Tom answered a few questions and shook a few hands. Then the middle-aged man who appeared to be the tour leader and supervisor, a sour-faced type, said: "We have now seen the hangars and the great airship underground. The students were hoping to see one of the laboratories where you, as one might say, put together the inventions. This one, perhaps?"

Tom nodded. "Why not? I’ll show you the machine I have that makes water fly!"

"And soup, too," Bud added.

Inside the lab Tom demonstrated a small hand-held model of his repelatron and explained how he had used it to outwit
some bad men
who had tried to take over his undersea hydrodome. The students were wide-eyed with wonder at these American marvels.

Suddenly a sharp, splintering crash caused Tom to whirl about. One of the young men, who had drifted somewhat away from the group, was bending down and holding his hand, a tray of shattered microscope slides on the floor by his feet.

"Ow!"
he cried. "I am bleeding, I—I think I—" His face was white and he seemed about to topple over. Tom rushed up to support him, and the student leaned close against him.

"I’ll call the infirmary," Tom said reassuringly. "Dr. Simpson will take care of your cut."

The young man bent his head down low to his chest. His back, and Tom’s, were turned to the rest of the group.
"Tom, listen!"
he whispered, almost inaudibly. "I must speak to you. Something horrible is going to happen!

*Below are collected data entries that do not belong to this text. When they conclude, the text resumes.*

-- ==== Sys2Proof/Machine/Mailbox.lean ====
section
/-!
DEFINITION. The requests of the management mailbox (R131, R298, R368, R393).
-/
namespace Sys2Proof.Machine

/-- Payload bytes of the request in the drain bank. -/
def Mgt.mbxBytes (m : Mgt) (o n : Nat) : List Byte := (List.range n).map fun i => m.drainBank.look 0 (8 + o + i)

/-- A request of one opcode that waits in the drain bank is answered; `g` gets its LENGTH. -/
def mailRow (op : Nat) (s : State) (g : Nat → State → State) : Host.Outcome State Fault Refusal :=
  onUnit true s fun s =>
    due (s.mgt.mboxBusy && mbxNum s.mgt.drainBank 0 2 = op) s fun s => g (mbxNum s.mgt.drainBank 2 2) s

/-- A response. -/
def State.respond (s : State) (status : Nat) (payload : List Byte) : State := s.modMgt fun m => m.respond status payload

/-- The 16 bytes of a log entry (R298). -/
def fdlBytes (e : FdlEntry) : List Byte :=
  leBytes 4 e.boot ++ leBytes 1 e.kind ++ leBytes 1 e.finding ++ leBytes 2 0 ++ leBytes 4 e.index.toNat ++ leBytes 4 e.time

/-- FDL_READ (R393): a payload too short for its two fields is INVALID too (log entry 57). -/
def execFdlRead (s : State) : Host.Outcome State Fault Refusal :=
  mailRow 1 s fun n s =>
    let first := leNat (s.mgt.mbxBytes 0 4)
    let count := leNat (s.mgt.mbxBytes 4 2)
    if n < 6 || count = 0 || 255 < count then s.respond 1 []
    else s.respond 0 (((s.mgt.fdl.drop first).take count).flatMap fdlBytes)

/-- CONFIG_READ (R393). -/
def execConfigRead (s : State) : Host.Outcome State Fault Refusal :=
  mailRow 2 s fun _ s =>
    s.respond 0 ([s.mgt.cfgSlot, s.mgt.cfgRestore, s.mgt.cfgStriped].map fun b => BitVec.ofNat 8 (b2n b))

/-- CONFIG_WRITE (R292, R393): a byte other than 0 and 1, or a missing one, is INVALID (log entry 57). -/
def execConfigWrite (s : State) : Host.Outcome State Fault Refusal :=
  mailRow 3 s fun n s =>
    let b := s.mgt.mbxBytes 0 3
    if n < 3 || b.any fun x => 1 < x.toNat then s.respond 1 []
    else
      let on := fun (i : Nat) => b.getD i 0 = 1
      (s.modMgt fun m => { m with cfgSlot := on 0, cfgRestore := on 1, cfgStriped := on 2 }).respond 0 []

/-- FW_WRITE (R393): a slot that is written holds no committed image. -/
def execFwWrite (s : State) : Host.Outcome State Fault Refusal :=
  mailRow 4 s fun n s =>
    if n < 4 || 4084 < n then s.respond 1 []
    else
      let data := s.mgt.mbxBytes 4 (n - 4)
      (s.modMgt fun m =>
        let x := m.slotOf (!m.slot)
        m.setSlot (!m.slot) { x with bytes := writeBytes x.bytes (leNat (m.mbxBytes 0 4)) data, valid := false }).respond 0 []

/-- FW_COMMIT (R288, R290, R393). -/
def execFwCommit (s : State) : Host.Outcome State Fault Refusal :=
  mailRow 5 s fun _ s =>
    let x := s.mgt.slotOf (!s.mgt.slot)
    if !fwGood x.bytes then s.respond 13 []
    else
      (s.modMgt fun m => if m.recovery then m.recover x.bytes else m.setSlot (!m.slot) { x with valid := true }).respond 0 []

/-- The requester key table is empty (R368). -/
def Mgt.noKeys (m : Mgt) : Bool := (List.range 16).all fun i => (m.keys.look none i).isNone

/-- KEY_BOOTSTRAP (R368, R393): the key goes to slot 0 (log entry 57). -/
def execKeyBootstrap (s : State) : Host.Outcome State Fault Refusal :=
  mailRow 6 s fun n s =>
    let key := s.mgt.mbxBytes 0 n
    if n = 0 then s.respond 1 []
    else if !s.mgt.noKeys then s.respond 24 []
    else (s.modMgt fun m => { m with keys := m.keys.put none 0 (some { key := key, role := .admin, mask := 0 }) }).respond 0 []

end Sys2Proof.Machine
end

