/-- When a tile issues a well-formed token word, the command completes, and only this changes. TARR of a member whose
group is not outstanding sends ARRIVE with the present beat to the hen, marks the group outstanding and goes on; of a
tile that is no member it records the error MEMBER, of one whose group is outstanding the error DOUBLE_ARRIVE, at the
hen, and goes on. TWAIT goes on into WAITING for the group, with its limit and no tick passed. TSYNC does what TARR
does, and waits. TPHASE goes on with the new phase id and sends PHASE with it to the hen; at a norm point of a tile
with a norm index it then sends the pairs written since the last report, in ascending tag order, and the end of the
report, and leaves the zeroing of those accumulators pending. TRAISE faults the tile with SW_FAULT and its code. A
word that is not well formed faults with INVALID_OP. -/
def Obligations.TokenWords : Prop :=
  ∀ (s u : State) (n : Nat) (w : Dword) (x y : Tile) (r : Nat), Issuing s n w u → wCls w = 4 → x = u.tile n → r = regionOf n →
    y = { x.advance 1 with
      st := .waiting, wait := some { pc := x.pc, group := kGroup w, limit := bits w 19 0, ticks := 0 } } →
    (tokenOk w = true →
      (n ∈ u.members r (kGroup w) → kGroup w ∉ x.outst → ∀ k : Token,
        k = tileToken u n 1 0 (kGroup w) (payOf x.beat 0 (u.region r).ctl.runGen.toNat) →
        (wOp w = 0 → exec (.tarr n) s =
          .next ((u.setTile n { x.advance 1 with outst := kGroup w :: x.outst }).fly (.hen r) k)) ∧
        (wOp w = 2 → exec (.tsync n) s = .next ((u.setTile n { y with outst := kGroup w :: x.outst }).fly (.hen r) k))) ∧
      (∀ e : Nat, (n ∉ u.members r (kGroup w) ∧ e = 5) ∨ (n ∈ u.members r (kGroup w) ∧ kGroup w ∈ x.outst ∧ e = 1) →
        (wOp w = 0 → exec (.tarr n) s = .next ((u.henError r e n x.beat false).setTile n (x.advance 1))) ∧
        (wOp w = 2 → exec (.tsync n) s = .next ((u.henError r e n x.beat false).setTile n y))) ∧
      (wOp w = 1 → exec (.twait n) s = .next (u.setTile n y)) ∧
      (wOp w = 3 → u.isNormPoint r (bits w 7 0) = false ∨ x.normIndex = none →
        exec (.tphase n) s = .next ((u.setTile n { x.advance 1 with phase := bits w 7 0 }).fly (.hen r)
          (tileToken u n 6 0 0 (BitVec.ofNat 96 (bits w 7 0))))) ∧
      (wOp w = 3 → u.isNormPoint r (bits w 7 0) = true → ∀ i g : Nat, x.normIndex = some i →
        g = (u.region r).ctl.runGen.toNat → ∀ tags : List Nat, tags = ((List.range 256).filter fun k => x.normNew.contains k) →
        exec (.tphase n) s = .next { u.setTile n { x.advance 1 with
            phase := bits w 7 0,
            pend := x.pend ++ [{ land := x.beat, issue := x.beat, act := .normZero tags }] } with
          flight := u.flight ++ [(.hen r, tileToken u n 6 0 0 (BitVec.ofNat 96 (bits w 7 0)))] ++
            (tags.map fun k => (.hen r, tileToken u n 7 0 k
              (normPay (x.norms.look 0 (2 * k)) (x.norms.look 0 (2 * k + 1)) i (bits w 7 0) g))) ++
            [(.hen r, tileToken u n 7 1 0 (normPay 0 0 i (bits w 7 0) g))] }) ∧
      (wOp w = 4 → exec (.traise n) s = .next (u.tileFault n cSwFault (w.extractLsb' 0 16)))) ∧
    (tokenOk w = false → ∀ c : Instr, (wOp w = 0 ∧ c = .tarr n) ∨ (wOp w = 1 ∧ c = .twait n) ∨ (wOp w = 2 ∧ c = .tsync n) ∨
        (wOp w = 3 ∧ c = .tphase n) ∨ (wOp w = 4 ∧ c = .traise n) →
      exec c s = .next (u.tileFault n cInvalidOp 0))
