/-- A table reads back what was put in it, and every other member is as it was. -/
@[simp] theorem Tab.look_put {α : Type} [DecidableEq α] (d : α) (t : Tab α) (n m : Nat) (v : α) :
    (t.put d n v).look d m = if n = m then v else t.look d m := by
  unfold Tab.put
  split
  · next h => rw [Tab.look_drop, h]
  · rw [Tab.look_ins d _ n m v (Tab.drop_ne t n), Tab.look_drop]; split <;> rfl

theorem Tab.drop_ins {α : Type} (t : Tab α) (n : Nat) (v : α) (h : ∀ p ∈ t, p.1 ≠ n) : (t.ins n v).drop n = t := by
  induction t with
  | nil => simp [Tab.ins, Tab.drop]
  | cons p t ih =>
    have ih := ih fun q hq => h q (List.mem_cons_of_mem _ hq)
    have hd : Tab.drop t n = t := by
      unfold Tab.drop; rw [List.filter_eq_self]; intro q hq; simpa using h q (List.mem_cons_of_mem _ hq)
    have hk : p.1 ≠ n := h p (List.mem_cons_self ..)
    unfold Tab.ins
    split
    · show List.filter _ (_ :: _ :: _) = _
      rw [List.filter_cons_of_neg (by simp), List.filter_cons_of_pos (by simpa using hk)]
      exact congrArg _ hd
    · show List.filter _ (_ :: _) = _
      rw [List.filter_cons_of_pos (by simpa using hk)]
      exact congrArg _ ih

theorem Tab.drop_drop {α : Type} (t : Tab α) (n : Nat) : (t.drop n).drop n = t.drop n := by
  unfold Tab.drop; rw [List.filter_filter]; congr 1; funext p; simp

/-- Of two values put at one number the later stands. -/
@[simp] theorem Tab.put_put {α : Type} [DecidableEq α] (d : α) (t : Tab α) (n : Nat) (v w : α) :
    (t.put d n v).put d n w = t.put d n w := by
  have h : (t.put d n v).drop n = t.drop n := by
    unfold Tab.put; split
    · exact Tab.drop_drop t n
    · exact Tab.drop_ins _ n v (Tab.drop_ne t n)
  show (if w = d then _ else _) = _
  rw [h]; rfl

namespace Machine

/-! ## setTile -/

@[simp] theorem State.setTile_pending (s : State) (t : Nat) (x : Tile) : (s.setTile t x).pending = s.pending := rfl
@[simp] theorem State.setTile_mgt (s : State) (t : Nat) (x : Tile) : (s.setTile t x).mgt = s.mgt := rfl
@[simp] theorem State.setTile_units (s : State) (t : Nat) (x : Tile) : (s.setTile t x).units = s.units := rfl
@[simp] theorem State.setTile_routers (s : State) (t : Nat) (x : Tile) : (s.setTile t x).routers = s.routers := rfl
@[simp] theorem State.setTile_regions (s : State) (t : Nat) (x : Tile) : (s.setTile t x).regions = s.regions := rfl
@[simp] theorem State.setTile_sites (s : State) (t : Nat) (x : Tile) : (s.setTile t x).sites = s.sites := rfl
@[simp] theorem State.setTile_iods (s : State) (t : Nat) (x : Tile) : (s.setTile t x).iods = s.iods := rfl
@[simp] theorem State.setTile_ports (s : State) (t : Nat) (x : Tile) : (s.setTile t x).ports = s.ports := rfl
@[simp] theorem State.setTile_pages (s : State) (t : Nat) (x : Tile) : (s.setTile t x).pages = s.pages := rfl
@[simp] theorem State.setTile_moves (s : State) (t : Nat) (x : Tile) : (s.setTile t x).moves = s.moves := rfl
@[simp] theorem State.setTile_hbm (s : State) (t : Nat) (x : Tile) : (s.setTile t x).hbm = s.hbm := rfl
@[simp] theorem State.setTile_chans (s : State) (t : Nat) (x : Tile) : (s.setTile t x).chans = s.chans := rfl
@[simp] theorem State.setTile_dlog (s : State) (t : Nat) (x : Tile) : (s.setTile t x).dlog = s.dlog := rfl
@[simp] theorem State.setTile_parts (s : State) (t : Nat) (x : Tile) : (s.setTile t x).parts = s.parts := rfl
@[simp] theorem State.setTile_fns (s : State) (t : Nat) (x : Tile) : (s.setTile t x).fns = s.fns := rfl
@[simp] theorem State.setTile_sessions (s : State) (t : Nat) (x : Tile) : (s.setTile t x).sessions = s.sessions := rfl
@[simp] theorem State.setTile_host (s : State) (t : Nat) (x : Tile) : (s.setTile t x).host = s.host := rfl
@[simp] theorem State.setTile_flight (s : State) (t : Nat) (x : Tile) : (s.setTile t x).flight = s.flight := rfl
@[simp] theorem State.setTile_credits (s : State) (t : Nat) (x : Tile) : (s.setTile t x).credits = s.credits := rfl
@[simp] theorem State.setTile_ringSent (s : State) (t : Nat) (x : Tile) : (s.setTile t x).ringSent = s.ringSent := rfl
@[simp] theorem State.setTile_ringFreed (s : State) (t : Nat) (x : Tile) : (s.setTile t x).ringFreed = s.ringFreed := rfl
@[simp] theorem State.setTile_msix (s : State) (t : Nat) (x : Tile) : (s.setTile t x).msix = s.msix := rfl
@[simp] theorem State.setTile_free (s : State) (t : Nat) (x : Tile) : (s.setTile t x).free = s.free := rfl
@[simp] theorem State.tile_setTile (s : State) (t m : Nat) (x : Tile) :
    (s.setTile t x).tile m = if t = m then x else s.tile m := Tab.look_put ..
@[simp] theorem State.setTile_setTile (s : State) (t : Nat) (x : Tile) (x2 : Tile) :
    (s.setTile t x).setTile t x2 = s.setTile t x2 := by
  simp only [State.setTile, Tab.put_put]
@[simp] theorem State.router_setTile (s : State) (t m : Nat) (x : Tile) :
    (s.setTile t x).router m = s.router m := rfl
@[simp] theorem State.region_setTile (s : State) (t m : Nat) (x : Tile) :
    (s.setTile t x).region m = s.region m := rfl
@[simp] theorem State.site_setTile (s : State) (t m : Nat) (x : Tile) :
    (s.setTile t x).site m = s.site m := rfl
@[simp] theorem State.iod_setTile (s : State) (t m : Nat) (x : Tile) :
    (s.setTile t x).iod m = s.iod m := rfl
@[simp] theorem State.port_setTile (s : State) (t m : Nat) (x : Tile) :
    (s.setTile t x).port m = s.port m := rfl
@[simp] theorem State.chan_setTile (s : State) (t m : Nat) (x : Tile) :
    (s.setTile t x).chan m = s.chan m := rfl
@[simp] theorem State.part_setTile (s : State) (t m : Nat) (x : Tile) :
    (s.setTile t x).part m = s.part m := rfl
@[simp] theorem State.fn_setTile (s : State) (t m : Nat) (x : Tile) :
    (s.setTile t x).fn m = s.fn m := rfl
@[simp] theorem State.session_setTile (s : State) (t m : Nat) (x : Tile) :
    (s.setTile t x).session m = s.session m := rfl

But the others can’t know that I’ve talked to you!"

His voice was desperate—and terrified!

 

CHAPTER 2
THREAT FROM THE COSMOS

"IS PETAR all right?" demanded the tour leader worriedly. "Is he ill?"

"He’ll be fine," said Tom, thinking furiously.

"Shall I call Doc over?" Bud asked.

"No, Bud. Listen, why don’t you go on with George and the tour—show them the observatory. I’ll take Petar over to the infirmary myself. We’ll join up with you."

"Sure, skipper," replied Bud. He sensed something in his pal’s voice that warned him not to ask any questions.

Before the group could leave, Tom guided the student out into the hall and on to the ridewalk, which whisked them out into the sunlight. "Are you really hurt?" the scientist-inventor asked.

The young man, who appeared to be about 20 years old, stood up straight. "No. I apologize for the glass things—it was necessary."

"I thought Brungaria was over all that thought-control, cloak-and-dagger stuff," commented Tom wryly.

"Brungaria has changed much," said the student; "some things—they are slower to change. Mr. Atkossov watches over us carefully. If he reported I was talking to you secretly, the state police would ask me what we talked about, and it would not go so well."

Tom led Petar into an employee lounge, deserted for the moment. "We can talk here."

They sat down on a sofa and the young man fixed Tom in a serious gaze. "My name is Petar Nevolyan. I am in—you would call it the graduate level of instruction, in electrical technology. At the Academy."

"Is there something wrong at the Academy?" asked Tom.